What the exercise asks: All entries below must be given again exactly as they stand.

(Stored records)
-- ==== Sys2Proof/Laws/PerInstr.lean ====
section
/-!
SUPPORT. Families of statements about every instruction as syntax, one lemma per constructor.
WordAccepted: the bus word of any instruction, well-formed or not, is one the decoder accepts (30_encoding.md R301,
R302).
-/

namespace Sys2Proof.Laws.WordAccepted

open Sys2Proof

/-- The decoder accepts the word the encoder writes for the instruction. -/
def Statement (i : Instr) : Prop := (Sys2Proof.decode (Sys2Proof.encode i)).isSome = true

/-- A write word is always accepted. -/
theorem write_accepted (a v : Byte) : (Sys2Proof.decode (busWrite a v)).isSome = true := by
  simp [Sys2Proof.decode]

/-- A read word is always accepted, since its DATA is 0x00. -/
theorem read_accepted (a : Byte) : (Sys2Proof.decode (busRead a)).isSome = true := by
  simp [Sys2Proof.decode]

theorem nop : Statement .nop := write_accepted _ _
theorem crcInit : Statement .crcInit := write_accepted _ _
theorem clearErr : Statement .clearErr := write_accepted _ _
theorem crcUpdate0 : Statement .crcUpdate0 := write_accepted _ _
theorem crcUpdate1 : Statement .crcUpdate1 := write_accepted _ _
theorem crcUpdate2 : Statement .crcUpdate2 := write_accepted _ _
theorem crcUpdate3 : Statement .crcUpdate3 := write_accepted _ _
theorem crcUpdate4 : Statement .crcUpdate4 := write_accepted _ _
theorem crcUpdate5 : Statement .crcUpdate5 := write_accepted _ _
theorem crcUpdate6 : Statement .crcUpdate6 := write_accepted _ _
theorem crcUpdate7 : Statement .crcUpdate7 := write_accepted _ _
theorem crcUpdate8 : Statement .crcUpdate8 := write_accepted _ _
theorem descramble : Statement .descramble := write_accepted _ _
theorem bitrev : Statement .bitrev := write_accepted _ _
theorem decode : Statement .decode := write_accepted _ _
theorem decodeLegacy : Statement .decodeLegacy := write_accepted _ _
theorem decodeEnhanced : Statement .decodeEnhanced := write_accepted _ _
theorem softReset : Statement .softReset := write_accepted _ _
theorem regRead (addr : Byte) : Statement (.regRead addr) := read_accepted _
theorem regWrite (addr value : Byte) : Statement (.regWrite addr value) := write_accepted _ _

end Sys2Proof.Laws.WordAccepted
end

Response to this task:
-- ==== Sys2Proof/Laws/PerInstr.lean ====
section
/-!
SUPPORT. Families of statements about every instruction as syntax, one lemma per constructor.
WordAccepted: the bus word of any instruction, well-formed or not, is one the decoder accepts (30_encoding.md R301,
R302).
-/

namespace Sys2Proof.Laws.WordAccepted

open Sys2Proof

/-- The decoder accepts the word the encoder writes for the instruction. -/
def Statement (i : Instr) : Prop := (Sys2Proof.decode (Sys2Proof.encode i)).isSome = true

/-- A write word is always accepted. -/
theorem write_accepted (a v : Byte) : (Sys2Proof.decode (busWrite a v)).isSome = true := by
  simp [Sys2Proof.decode]

/-- A read word is always accepted, since its DATA is 0x00. -/
theorem read_accepted (a : Byte) : (Sys2Proof.decode (busRead a)).isSome = true := by
  simp [Sys2Proof.decode]

theorem nop : Statement .nop := write_accepted _ _
theorem crcInit : Statement .crcInit := write_accepted _ _
theorem clearErr : Statement .clearErr := write_accepted _ _
theorem crcUpdate0 : Statement .crcUpdate0 := write_accepted _ _
theorem crcUpdate1 : Statement .crcUpdate1 := write_accepted _ _
theorem crcUpdate2 : Statement .crcUpdate2 := write_accepted _ _
theorem crcUpdate3 : Statement .crcUpdate3 := write_accepted _ _
theorem crcUpdate4 : Statement .crcUpdate4 := write_accepted _ _
theorem crcUpdate5 : Statement .crcUpdate5 := write_accepted _ _
theorem crcUpdate6 : Statement .crcUpdate6 := write_accepted _ _
theorem crcUpdate7 : Statement .crcUpdate7 := write_accepted _ _
theorem crcUpdate8 : Statement .crcUpdate8 := write_accepted _ _
theorem descramble : Statement .descramble := write_accepted _ _
theorem bitrev : Statement .bitrev := write_accepted _ _
theorem decode : Statement .decode := write_accepted _ _
theorem decodeLegacy : Statement .decodeLegacy := write_accepted _ _
theorem decodeEnhanced : Statement .decodeEnhanced := write_accepted _ _
theorem softReset : Statement .softReset := write_accepted _ _
theorem regRead (addr : Byte) : Statement (.regRead addr) := read_accepted _
theorem regWrite (addr value : Byte) : Statement (.regWrite addr value) := write_accepted _ _

end Sys2Proof.Laws.WordAccepted
end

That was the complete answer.